From 1972 onward, Republicans have successfully deployed the trope of “élitism” against every Democratic opponent except the two winners, Jimmy Carter and Bill Clinton. But this year it has been deployed Democrat-on-Democrat, with Hillary Clinton accusing Obama not just of élitism but also of being condescending and demeaning. Obama was not saying that people acquire religious belief on account of worldly troubles. He was saying that when such troubles appear insurmountable the already religious seek comfort and help from a higher power. Hillary Clinton must know this. Surely she remembers that when her husband’s sex scandals threatened the survival of his Presidency and their marriage, the Clintons summoned the clergy (including, by the way, the Reverend Jeremiah Wright).

Hillary Clinton explained her culture-war assault on Obama by saying that the “issue” in question is bound to be one “that certainly the Republicans will be raising” (though that hardly justifies inviting them to do so with her imprimatur). Clinton portrays herself as a seasoned survivor of the worst that the Republican attack machine can dish out. She has been relatively unrestrained in her battle with Obama, but he has had one hand tied behind him in his battle with her. He cannot mention many of her biggest general-election vulnerabilities, most of which involve her husband’s Administration, the awkward role that he might play in her own, and the potential conflicts of interest posed by the funding of his charitable and commercial activities. Bill Clinton remains popular among Democrats, if not as popular as he used to be. Anyway, all-out attack would undermine the unifying theme of Obama’s campaign.

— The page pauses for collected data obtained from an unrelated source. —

-- ==== Sys2Proof/Tests/Slice0.lean ====
section
/-! SUPPORT. Tests of the model against the spec's own words and vectors (30_encoding.md, 95_test_vectors.md), and for every
statement with hypotheses a named witness that meets them together. Expected values come from the tables of
95_test_vectors.md, named by their ids. -/

namespace Sys2Proof.Tests
open Sys2Proof Sys2Proof.Machine

/-! ### Building small states -/

/-- The reset state with PC, R0, R1, R2 and SP given and the named cells written. -/
def machine (pc r0 r1 r2 sp : Nat) (cells : List (Nat × Nat)) : State :=
  { State.reset with
    pc := pc
    regs := { State.reset.regs with r0 := r0, r1 := r1, r2 := r2, r7 := sp }
    mem := cells.foldl (fun m c => m.write c.1 c.2) [] }

/-- The same in `strict8` mode. -/
def State.strict (s : State) : State := { s with config := { s.config with arithMode := .strict8 } }

/-- The same with operand fetches that wrap at the top. -/
def State.wrapping (s : State) : State := { s with config := { s.config with operandFetchAtTop := .wrap } }

/-- The same with the flags (E, G, L) given. -/
def State.flagged (s : State) (e g l : Bool) : State := { s with flags := ⟨e, g, l⟩ }

/-- One step answers a next state with the property. -/
def steps (s : State) (p : State → Bool) : Bool :=
  match step s with
  | .next t => p t
  | .fault _ | .refused _ => false

/-- The state after one step, or the same state where there is none. -/
def after (s : State) : State :=
  match step s with
  | .next t => t
  | .fault _ | .refused _ => s

/-! ### Well-formedness -/

theorem test_wf_refuses_register_8 : (Instr.ld 1 8).wellFormed = false := by decide
theorem test_wf_refuses_immediate_256 : (Instr.ldi 0 256).wellFormed = false := by decide
theorem test_wf_accepts_the_ends : (Instr.ldi 7 255).wellFormed = true := by decide

/-! ### Decoding: every constructor, by a word of R66 with each operand different -/

theorem test_decode_hlt  : decodeTableWord 8 0b00000001 = some .hlt := by decide
theorem test_decode_ldi  : decodeTableWord 24 0b11111111_00000110_10000010 = some (.ldi 6 255) := by decide
theorem test_decode_ld   : decodeTableWord 24 0b00000010_00000001_10000011 = some (.ld 1 2) := by decide
theorem test_decode_prn  : decodeTableWord 16 0b00000011_01000111 = some (.prn 3) := by decide
theorem test_decode_nop  : decodeTableWord 8 0b00000000 = some .nop := by decide
theorem test_decode_push : decodeTableWord 16 0b00000001_01000101 = some (.push 1) := by decide
theorem test_decode_pop  : decodeTableWord 16 0b00000010_01000110 = some (.pop 2) := by decide
theorem test_decode_call : decodeTableWord 16 0b00000001_01010000 = some (.call 1) := by decide
theorem test_decode_ret  : decodeTableWord 8 0b00010001 = some .ret := by decide
theorem test_decode_jmp  : decodeTableWord 16 0b00000010_01010100 = some (.jmp 2) := by decide
theorem test_decode_jeq  : decodeTableWord 16 0b00000010_01010101 = some (.jeq 2) := by decide
theorem test_decode_jne  : decodeTableWord 16 0b00000010_01010110 = some (.jne 2) := by decide
theorem test_decode_jgt  : decodeTableWord 16 0b00000010_01010111 = some (.jgt 2) := by decide
theorem test_decode_jlt  : decodeTableWord 16 0b00000010_01011000 = some (.jlt 2) := by decide
theorem test_decode_jle  : decodeTableWord 16 0b00000010_01011001 = some (.jle 2) := by decide
theorem test_decode_jge  : decodeTableWord 16 0b00000010_01011010 = some (.jge 2) := by decide
theorem test_decode_add  : decodeTableWord 24 0b00000001_00000100_10100000 = some (.add 4 1) := by decide
theorem test_decode_mul  : decodeTableWord 24 0b00000001_00000100_10100010 = some (.mul 4 1) := by decide
theorem test_decode_cmp  : decodeTableWord 24 0b00000001_00000100_10100111 = some (.cmp 4 1) := by decide
theorem test_decode_and  : decodeTableWord 24 0b00000001_00000100_10101000 = some (.and 4 1) := by decide
theorem test_decode_inc  : decodeTableWord 16 0b00000101_01100101 = some (.inc 5) := by decide
theorem test_decode_dec  : decodeTableWord 16 0b00000101_01100110 = some (.dec 5) := by decide

/-- The absent bytes of 95_test_vectors.md section 2.1. -/
theorem test_decode_refuses_absent_bytes :
    decodeTableWord 8 0x02 = none ∧ decodeTableWord 16 0x48 = none ∧ decodeTableWord 24 0xA1 = none
    ∧ decodeTableWord 32 0xC0 = none ∧ decodeTableWord 32 0xFF = none := by decide

/-- R82: a cell above 255 is refused before its fields are looked at. -/
theorem test_decode_refuses_cell_300 : decode OpcodeMap.default [300, 0, 0] = .error (.unknownOpcode 300) := by decide

/-- R84: a byte string that ends inside an instruction names the missing operand. -/
theorem test_decode_refuses_missing_operand : decode OpcodeMap.default [0x82, 0] = .error (.missingOperand 2) := by decide

/-- Rows 0x5A, 0xA7, 0xFF of 95_test_vectors.md section 2.1. -/
theorem test_fields : fieldsOf 0x5A = ⟨1, false, true, 0xA⟩ ∧ fieldsOf 0xA7 = ⟨2, true, false, 0x7⟩
    ∧ fieldsOf 0xFF = ⟨3, true, true, 0xF⟩ := by decide

/-- R72's examples of the spelling. -/
theorem test_spelling : (Instr.ldi 0 8).spelling = "LDI R0,8" ∧ (Instr.prn 0).spelling = "PRN R0"
    ∧ Instr.hlt.spelling = "HLT" ∧ (Instr.ld 1 2).spelling = "LD R1,R2" := by decide

/-- 95_test_vectors.md section 2.2. -/
theorem test_clamp_and_mask : clamp (-1) = 255 ∧ clamp 0 = 0 ∧ clamp 255 = 255 ∧ clamp 256 = 0 ∧ clamp 300 = 0
    ∧ mask8 255 = 255 ∧ mask8 256 = 0 ∧ mask8 301 = 45 ∧ mask8 65025 = 1 := by decide

/-! ### One step of each instruction (95_test_vectors.md sections 2.3 to 2.8) -/

/-- B11; 2.3: HLT does not move PC. -/
theorem test_hlt : steps (machine 255 0 0 0 0xF4 [(255, 0x01)]) (fun t => t.status = .halted && t.pc = 255) = true := by
  decide
/-- B10, and 2.3 at PC = 255. -/
theorem test_nop : steps (machine 7 0 0 0 0xF4 []) (fun t => t.pc = 8) = true := by decide
theorem test_nop_at_the_top : steps (machine 255 0 0 0 0xF4 []) (fun t => t.pc = 0) = true := by decide
/-- B1 and B2. -/
theorem test_ldi : steps (machine 0 0 0 0 0xF4 [(0, 0x82), (2, 255)]) (fun t => t.reg 0 = 255 && t.pc = 3) = true := by decide
/-- 2.3: under `wrap` LDI at 254 reads its second operand from cell 0. -/
theorem test_ldi_wraps : steps (State.wrapping (machine 254 0 0 0 0xF4 [(254, 0x82), (255, 1), (0, 9)]))
    (fun t => t.reg 1 = 9 && t.pc = 0) = true := by decide
/-- B5: the destination is also the address. -/
theorem test_ld : steps (machine 0 0 5 0 0xF4 [(0, 0x83), (1, 1), (2, 1), (5, 9)]) (fun t => t.reg 1 = 9) = true := by decide
/-- B6. -/
theorem test_ld_address : steps (machine 0 0 7 300 0xF4 [(0, 0x83), (1, 1), (2, 2)])
    (fun t => t.status = .faulted (.badAddress 300) && t.reg 1 = 7 && t.pc = 0) = true := by decide
/-- B8 and B9. -/
theorem test_prn : steps (machine 0 300 0 0 0xF4 [(0, 0x47)]) (fun t => t.output = [300] && t.pc = 2) = true := by decide
theorem test_prn_sp : steps (machine 0 0 0 0 0xF4 [(0, 0x47), (1, 7)]) (fun t => t.output = [244]) = true := by decide
/-- A2 in both modes. -/
theorem test_add : steps (machine 0 200 100 0 0xF4 [(0, 0xA0), (2, 1)]) (fun t => t.reg 0 = 300) = true := by decide
theorem test_add_strict : steps (State.strict (machine 0 200 100 0 0xF4 [(0, 0xA0), (2, 1)])) (fun t => t.reg 0 = 44) = true := by
  decide
/-- A7 in both modes. -/
theorem test_mul : steps (machine 0 255 255 0 0xF4 [(0, 0xA2), (2, 1)]) (fun t => t.reg 0 = 65025) = true := by decide
theorem test_mul_strict : steps (State.strict (machine 0 255 255 0 0xF4 [(0, 0xA2), (2, 1)])) (fun t => t.reg 0 = 1) = true := by
  decide
/-- A9 and A10. -/
theorem test_and : steps (machine 0 0xCC 0xAA 0 0xF4 [(0, 0xA8), (2, 1)]) (fun t => t.reg 0 = 136) = true := by decide
theorem test_and_legacy : steps (machine 0 300 260 0 0xF4 [(0, 0xA8), (2, 1)]) (fun t => t.reg 0 = 260) = true := by decide
/-- C1 and C5. -/
theorem test_cmp_less : steps (machine 0 3 5 0 0xF4 [(0, 0xA7), (2, 1)]) (fun t => t.flags = ⟨false, false, true⟩) = true := by
  decide
theorem test_cmp_greater : steps (machine 0 300 255 0 0xF4 [(0, 0xA7), (2, 1)])
    (fun t => t.flags = ⟨false, true, false⟩ && t.reg 0 = 300) = true := by decide
/-- A13 and A18. -/
theorem test_inc : steps (machine 0 255 0 0 0xF4 [(0, 0x65)]) (fun t => t.reg 0 = 0) = true := by decide
theorem test_inc_sp : steps (machine 0 0 0 0 0xF4 [(0, 0x65), (1, 7)]) (fun t => t.sp = 0xF5) = true := by decide
/-- A15 and A17. -/
theorem test_dec : steps (machine 0 0 0 0 0xF4 [(0, 0x66)]) (fun t => t.reg 0 = 255) = true := by decide
theorem test_dec_legacy : steps (machine 0 300 0 0 0xF4 [(0, 0x66)]) (fun t => t.reg 0 = 0) = true := by decide
/-- S3 and S6. -/
theorem test_push : steps (machine 5 0 7 0 0 [(5, 0x45), (6, 1)]) (fun t => t.sp = 255 && t.mem.read 255 = 7) = true := by decide
theorem test_push_sp : steps (machine 0 0 0 0 0xF4 [(0, 0x45), (1, 7)]) (fun t => t.sp = 0xF3 && t.mem.read 0xF3 = 0xF3) = true := by
  decide
/-- S4 and S7. -/
theorem test_pop : steps (machine 0 0 0 0 255 [(0, 0x46), (1, 1), (255, 7)]) (fun t => t.reg 1 = 7 && t.sp = 0) = true := by decide
theorem test_pop_sp : steps (machine 0 0 0 0 0xF3 [(0, 0x46), (1, 7), (0xF3, 0x20)]) (fun t => t.sp = 0x21) = true := by decide
/-- J3 and J6. -/
theorem test_call : steps (machine 254 0 0x40 0 0xF4 [(254, 0x50), (255, 1)])
    (fun t => t.mem.read 0xF3 = 256 && t.pc = 0x40) = true := by decide
theorem test_call_sp : steps (machine 6 0 0 0 0xF4 [(6, 0x50), (7, 7)]) (fun t => t.mem.read 0xF3 = 8 && t.pc = 0xF3) = true := by
  decide
/-- J4 and J7. -/
theorem test_ret : steps (machine 0 0 0 0 0xF3 [(0, 0x11), (0xF3, 256)]) (fun t => t.pc = 0 && t.sp = 0xF4) = true := by decide
theorem test_ret_wraps : steps (machine 0 0 0 0 255 [(0, 0x11), (255, 3)]) (fun t => t.pc = 3 && t.sp = 0) = true := by decide
/-- J8 and J9. -/
theorem test_jmp : steps (machine 0 0 0 9 0xF4 [(0, 0x54), (1, 2)]) (fun t => t.pc = 9) = true := by decide
theorem test_jmp_legacy : steps (machine 5 0 0 300 0xF4 [(5, 0x54), (6, 2)]) (fun t => t.pc = 0) = true := by decide

/-- A jump through R2 = 20 at PC = 16. -/
def jumpAt16 (op : Nat) : State := machine 16 0 0 20 0xF4 [(16, op), (17, 2)]

/-- The PC each row of the conditional jump table of section 2.7 gives: flags E, then G, then L, then none. -/
def jumpRow (op : Nat) : List Nat :=
  [(after (State.flagged (jumpAt16 op) true false false)).pc, (after (State.flagged (jumpAt16 op) false true false)).pc,
   (after (State.flagged (jumpAt16 op) false false true)).pc, (after (jumpAt16 op)).pc]

theorem test_jeq : jumpRow 0x55 = [20, 18, 18, 18] := by decide
theorem test_jne : jumpRow 0x56 = [18, 20, 20, 20] := by decide
theorem test_jgt : jumpRow 0x57 = [18, 20, 18, 18] := by decide
theorem test_jlt : jumpRow 0x58 = [18, 18, 20, 18] := by decide
theorem test_jge : jumpRow 0x5A = [20, 20, 18, 18] := by decide
theorem test_jle : jumpRow 0x59 = [20, 18, 20, 18] := by decide
/-- J11 and J12. -/
theorem test_jne_at_the_top : steps (State.flagged (machine 254 0 0 5 0xF4 [(254, 0x56), (255, 2)]) true false false)
    (fun t => t.pc = 0) = true := by decide
theorem test_jeq_bad_register : steps (machine 0 0 0 5 0xF4 [(0, 0x55), (1, 8)])
    (fun t => t.status = .faulted (.badRegister 8) && t.pc = 0) = true := by decide

/-- F1, F2, F3, F6 and F7. -/
theorem test_fault_unknown_opcode : steps (machine 5 0 0 0 0xF4 [(5, 0x02)])
    (fun t => t.status = .faulted (.unknownOpcode 2) && t.pc = 5) = true := by decide
theorem test_fault_count_three : steps (machine 0 0 0 0 0xF4 [(0, 0xC0)])
    (fun t => t.status = .faulted (.unknownOpcode 0xC0) && t.latches.ops = [0, 0, 0]) = true := by decide
theorem test_fault_operand_fetch_first : steps (machine 254 0 0 0 0xF4 [(254, 0xC0)])
    (fun t => t.status = .faulted (.badAddress 256)) = true := by decide
theorem test_fault_register_before_address : steps (machine 0 0 300 0 0xF4 [(0, 0x83), (1, 9), (2, 1)])
    (fun t => t.status = .faulted (.badRegister 9)) = true := by decide
theorem test_fault_cell_300 : steps (machine 0 0 0 0 0xF4 [(0, 300)])
    (fun t => t.status = .faulted (.unknownOpcode 300) && t.ir = 300) = true := by decide

/-- W1 and W2: the fallback program's six cells, and its first instruction. -/
theorem test_fallback_first_step :
    (match start Config.reset StartValues.default none with
     | .next s => steps s (fun t => t.reg 0 = 8 && t.pc = 3)
     | .fault _ | .refused _ => false) = true := by decide

/-- The host's way in: a word placed where `step` fetches next runs as the first instruction after reset. -/
theorem test_withFetchWord : steps (State.reset.withFetchWord 24 0x080082) (fun t => t.reg 0 = 8 && t.pc = 3) = true := by decide

/-! ### Witnesses: states and operands that meet the hypotheses of each statement -/

theorem step_after {s : State} (h : steps s (fun _ => true) = true) : step s = .next (after s) := by
  revert h
  unfold steps after
  cases step s <;> simp

/-- The map of DefaultMapMeetsItsConstraints and FallbackProgramIsLoaded. -/
theorem test_witness_valid_map : OpcodeMap.default.Valid := by decide

theorem test_witness_DecodeOfEncodeIsTheInstruction :
    OpcodeMap.default.Valid ∧ decode OpcodeMap.default (encode OpcodeMap.default (.add 9 300) ++ [7]) = .ok (.add 9 300, [7]) := by
  decide

theorem test_witness_EncodeOfDecodeIsTheCells :
    decode OpcodeMap.default [0x83, 1, 2, 0x01] = .ok (.ld 1 2, [0x01]) := by decide

/-- Lengths 1, 2 and 3. -/
theorem test_witness_OpcodeByteFixesTheLength :
    OpcodeMap.default.Valid ∧ decode OpcodeMap.default (0x11 :: [5]) = .ok (.ret, [5])
    ∧ decode OpcodeMap.default (0x45 :: [1, 5]) = .ok (.push 1, [5])
    ∧ decode OpcodeMap.default (0xA8 :: [1, 2, 5]) = .ok (.and 1 2, [5]) := by decide

/-- LDI with its last operand at address 255, and the same instruction wrapping. -/
theorem test_witness_StepRunsTheDecodedInstruction :
    (let s := machine 253 0 0 0 0xF4 [(253, 0x82), (255, 5)]
     s.status = .running ∧ s.pc ≤ 255 ∧ s.operandsReachable
       ∧ decode s.config.opcodeMap (s.opcode :: s.operandCells) = .ok (.ldi 0 5, []))
    ∧ (let s := State.wrapping (machine 255 0 0 0 0xF4 [(255, 0x82), (0, 1), (1, 5)])
       s.status = .running ∧ s.pc ≤ 255 ∧ s.operandsReachable
         ∧ decode s.config.opcodeMap (s.opcode :: s.operandCells) = .ok (.ldi 1 5, [])) := by
  unfold State.operandsReachable
  decide

theorem test_witness_OnlyARunningMachineSteps :
    State.reset.config.opcodeMap.Valid
    ∧ (let s := { State.reset with status := .halted }
       s.status.ended = true ∧ Run s s)
    ∧ ({ State.reset with status := .faulted (.badRegister 8) } : State).status.ended = true
    ∧ (construct Config.reset StartValues.default).status = .idle :=
  ⟨by decide, ⟨rfl, .refl _⟩, rfl, rfl⟩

Obama’s argument is that he represents a new kind of politics; Clinton’s is that she can practice the old kind more expertly. John McCain will have plenty of allies and outriders eager to wield the blades sharpened in the campaigns of George W. Bush and Karl Rove. But McCain—whose sense of honor, however selective, is real—shows few signs of wishing to take up those weapons himself. Barring a much, much bigger than expected Clinton victory in this week’s Pennsylvania primary, Obama will face McCain in the fall. At least at the candidate-to-candidate level, hope and experience will square off at last. The battle might even be about ideas.